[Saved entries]
|---|
-- ==== Sys2Proof/Machine/Moves.lean ====
section
/-! DEFINITION. Moves and lane exchange (07 R144, R145), and register management (07 R143, 04 R91, 02 R40). -/
namespace Sys2Proof.Machine

/-- The words of a source of one or two names, bits unchanged. -/
def Warp.bits (w : Warp) (n : BitVec 9) (k lane : Nat) : List Word :=
  if k = 2 then words64 (w.pair n lane) else [w.word n lane]

/-- Source B of class VI as bits: a name, or the immediate extended to the type's width (07 R131). -/
def Warp.bitsB (w : Warp) (f : VI) (k lane : Nat) : List Word :=
  if nul f.srcb then intWords f.type (immInt f.type f.imm) else w.bits f.srcb k lane

/-- MOV (07 R144). -/
def execMov (h : Hdr) (f : VI) (s : State) : Host.Outcome State Fault Refusal :=
  let k := typeNames f.type
  compute s h (.mov h f)
    (typeIn f.type [2, 3, 6, 7] && nul f.srca && srcbOk f k && destOk h k [f.srcb] && f.mods == 0 && f.subop == 0)
    (rd f.srcb k) k fun e l => e.w.bitsB f k l

/-- What SEL asks of its issue. -/
def needsSel (h : Hdr) (f : VI) (_ : State) : Needs :=
  let k := typeNames f.type
  let p := f.subop.extractLsb' 0 3
  let dests := constituents h.dest k
  { fields := typeIn f.type [2, 3, 6, 7] && srcOk f.srca k && srcbOk f k && destOk h k [f.srca, f.srcb] &&
      f.mods == 0 && f.subop.extractLsb' 4 8 == 0
    reads := rd f.srca k ++ rd f.srcb k, dests := dests, count := h.count, preds := [p.toNat] }

/-- SEL: both sources are read, whichever is selected (07 R144). -/
def execSel (h : Hdr) (f : VI) (s : State) : Host.Outcome State Fault Refusal :=
  let k := typeNames f.type
  let p := f.subop.extractLsb' 0 3
  let dests := constituents h.dest k
  issue s h (.sel h f) (needsSel h f s)
    fun e s' => finish e dests h.count
      (fun l => if e.w.predOn p l != f.subop.getLsbD 3 then e.w.bits f.srca k l else e.w.bitsB f k l) s'

/-- The lane that lane `i` fetches from in SHFL (07 R145). -/
def shflFrom (mode : Nat) (act : Mask) (i : Nat) (b : Word) : Nat :=
  let j : Int := match mode with
    | 0 => (b.toNat % 32 : Nat)
    | 1 => (i : Int) - b.toNat
    | 2 => (i : Int) + b.toNat
    | _ => (i ^^^ (b.toNat % 32) : Nat)
  if j < 0 ∨ 31 < j then i else if laneOn act j.toNat then j.toNat else i

/-- The read checks of an instruction that fetches source A across lanes: each lane's own reads, and the count of the
lane it fetches from (02 R39, R41). `reads` are all its reads, those of A first. -/
def crossCheck (w : Warp) (act : Mask) (reads aNames : List Nat) (src : Nat → Nat) : Option Raise :=
  let fails := fun n =>
    w.readFails reads act n |||
      (if aNames.contains n then maskOf fun i => laneOn act i && isV n && w.count n (src i) == 0 else 0)
  (firstFail reads fails).map (countRaise cRegExhausted 0)

/-- What SHFL asks of its issue. -/
def needsShfl (h : Hdr) (f : VI) (_ : State) : Needs :=
  let k := typeNames f.type
  let dests := constituents h.dest k
  let reads := rd f.srca k ++ rd f.srcb 1
  let src := fun (e : Env) (i : Nat) => shflFrom (f.subop.extractLsb' 0 2).toNat e.act i (e.w.wordB f i)
  { fields := typeIn f.type [6, 7] && srcOk f.srca k && srcbOk f 1 && destOk h k [f.srca, f.srcb] && f.mods == 0 &&
      f.subop.extractLsb' 2 10 == 0
    reads := reads, dests := dests, count := h.count
    entry := fun e => crossCheck e.w e.act reads (rd f.srca k) (src e) }

/-- SHFL (07 R145). -/
def execShfl (h : Hdr) (f : VI) (s : State) : Host.Outcome State Fault Refusal :=
  let k := typeNames f.type
  let dests := constituents h.dest k
  let src := fun (e : Env) (i : Nat) => shflFrom (f.subop.extractLsb' 0 2).toNat e.act i (e.w.wordB f i)
  issue s h (.shfl h f) (needsShfl h f s)
    fun e s' => finish e dests h.count (fun l => e.w.bits f.srca k (src e l)) s'

/-- The lane that BCAST names: its uniform register, or the immediate (07 R144). -/
def bcastLane (w : Warp) (f : VI) : Nat := (w.wordB f 0).toNat % 32

/-- What BCAST asks of its issue. DESIGN CHOICE (log 87): the lane must be active where no lane is, too. -/
def needsBcast (h : Hdr) (f : VI) (_ : State) : Needs :=
  let k := typeNames f.type
  let dests := constituents h.dest k
  let reads := rd f.srca k ++ rd f.srcb 1
  { fields := typeIn f.type [6, 7] && srcOk f.srca k && destOk h k [f.srca] && f.mods == 0 && f.subop == 0 &&
      (if nul f.srcb then f.imm.extractLsb' 5 27 == 0 else uni f.srcb && f.imm == 0)
    reads := reads, dests := dests, count := h.count
    entry := fun e =>
      if laneOn e.act (bcastLane e.w f) then crossCheck e.w e.act reads (rd f.srca k) (fun _ => bcastLane e.w f)
      else some (fieldRaise e.frag) }

/-- BCAST (07 R144). -/
def execBcast (h : Hdr) (f : VI) (s : State) : Host.Outcome State Fault Refusal :=
  let k := typeNames f.type
  let dests := constituents h.dest k
  issue s h (.bcast h f) (needsBcast h f s)
    fun e s' => finish e dests h.count (fun _ => e.w.bits f.srca k (bcastLane e.w f)) s'

/-- The lane that KMOV reads: the lowest active lane, or the named one (07 R144). -/
def kmovLane (act : Mask) (f : VI) : Nat := if f.imm.getLsbD 5 then lowLane act else f.imm.toNat % 32

/-- What KMOV asks of its issue. DESIGN CHOICE (log 87): a named lane must be active where no lane is, too.
DESIGN CHOICE (log 100): with `first`, the bits of the lane number mean nothing and are not checked. -/
def needsKmov (h : Hdr) (f : VI) (_ : State) : Needs :=
  let k := typeNames f.type
  let dests := constituents h.dest k
  { fields := typeIn f.type [6, 7] && srcOk f.srca k && nul f.srcb && uniOk h.dest k && h.count == 0 && f.mods == 0 &&
      f.subop == 0 && f.imm.extractLsb' 6 26 == 0
    reads := rd f.srca k, dests := dests, count := h.count
    entry := fun e =>
      if f.imm.getLsbD 5 || laneOn e.act (kmovLane e.act f) then none else some (fieldRaise e.frag) }

/-- KMOV (07 R144). -/
def execKmov (h : Hdr) (f : VI) (s : State) : Host.Outcome State Fault Refusal :=
  let k := typeNames f.type
  let dests := constituents h.dest k
  issue s h (.kmov h f) (needsKmov h f s)
    fun e s' => finish e dests h.count (fun _ => e.w.bits f.srca k (kmovLane e.act f)) s'

/-! ### Register management -/

/-- What a register-management instruction makes of a count; none is its fault (02 R40). -/
abbrev CountRule := BitVec 3 → Option (BitVec 3)

/-- What a register-management instruction asks of its issue: class and field rules, and that its rule accepts the count
in each active lane (02 R40, R41; 07 R143). -/
def manageNeeds (h : Hdr) (f : VI) (countOk : Bool) (code : BitVec 8) (rule : CountRule) : Needs :=
  { fields := vec h.dest && countOk && nul f.srca && nul f.srcb && f.type == 0 && f.mods == 0 && f.subop == 0 && f.imm == 0
    peeks := [h.dest.toNat]
    entry := fun e =>
      (firstFail [h.dest.toNat] fun m => maskOf fun l => laneOn e.act l && (rule (e.w.count m l)).isNone).map
        (countRaise code 1) }

/-- A register-management instruction: the named name's counts change in each active lane, or the instruction faults
with `code` (02 R40, R41; 07 R143). -/
def manage (s : State) (h : Hdr) (f : VI) (i : Instr) (countOk : Bool) (code : BitVec 8) (rule : CountRule) :
    Host.Outcome State Fault Refusal :=
  let n := h.dest.toNat
  issue s h i (manageNeeds h f countOk code rule) fun e s' =>
      s'.modWarp e.core e.slot fun w =>
        ((if e.act = 0 ∨ !w.names.has n then w
          else w.modName n fun c => c.setCounts e.act fun l => (rule (w.count n l)).getD 0).sweep).advance e.frag

/-- DROP n: takes n reads away (02 R40). -/
def dropRule (n : BitVec 3) : CountRule := fun c => if c = 7 ∨ c.toNat < n.toNat then none else some (c - n)

/-- HOLD and RECOUNT: a nonzero count becomes `k`. -/
def recountRule (k : BitVec 3) : CountRule := fun c => if c = 0 then none else some k

/-- RELEASE: only a held count becomes zero. -/
def releaseRule : CountRule := fun c => if c = 7 then some 0 else none

/-- DROP (02 R40). -/
def execDrop (h : Hdr) (f : VI) (s : State) : Host.Outcome State Fault Refusal :=
  manage s h f (.drop h f) (h.count != 0 && h.count != 7) cRegOverdrop (dropRule h.count)

/-- CLEAR (02 R40). -/
def execClear (h : Hdr) (f : VI) (s : State) : Host.Outcome State Fault Refusal :=
  manage s h f (.clear h f) (h.count == 0) cRegOverdrop fun _ => some 0

/-- RELEASE (02 R40). -/
def execRelease (h : Hdr) (f : VI) (s : State) : Host.Outcome State Fault Refusal :=
  manage s h f (.release h f) (h.count == 0) cRegOverdrop releaseRule

/-- HOLD (02 R40). -/
def execHold (h : Hdr) (f : VI) (s : State) : Host.Outcome State Fault Refusal :=
  manage s h f (.hold h f) (h.count == 0) cRegExhausted (recountRule 7)

/-- RECOUNT (02 R40). -/
def execRecount (h : Hdr) (f : VI) (s : State) : Host.Outcome State Fault Refusal :=
  manage s h f (.recount h f) (h.count != 0) cRegExhausted (recountRule h.count)

end Sys2Proof.Machine
end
|---|
> **Problem requirements**: Output only an exact transcription of the lines above from the one with "def recountRule (k" up to and including the one with "def execRelease (h".

> **Response area**:
def recountRule (k : BitVec 3) : CountRule := fun c => if c = 0 then none else some k

/-- RELEASE: only a held count becomes zero. -/
def releaseRule : CountRule := fun c => if c = 7 then some 0 else none

/-- DROP (02 R40). -/
def execDrop (h : Hdr) (f : VI) (s : State) : Host.Outcome State Fault Refusal :=
  manage s h f (.drop h f) (h.count != 0 && h.count != 7) cRegOverdrop (dropRule h.count)

/-- CLEAR (02 R40). -/
def execClear (h : Hdr) (f : VI) (s : State) : Host.Outcome State Fault Refusal :=
  manage s h f (.clear h f) (h.count == 0) cRegOverdrop fun _ => some 0

/-- RELEASE (02 R40). -/
def execRelease (h : Hdr) (f : VI) (s : State) : Host.Outcome State Fault Refusal :=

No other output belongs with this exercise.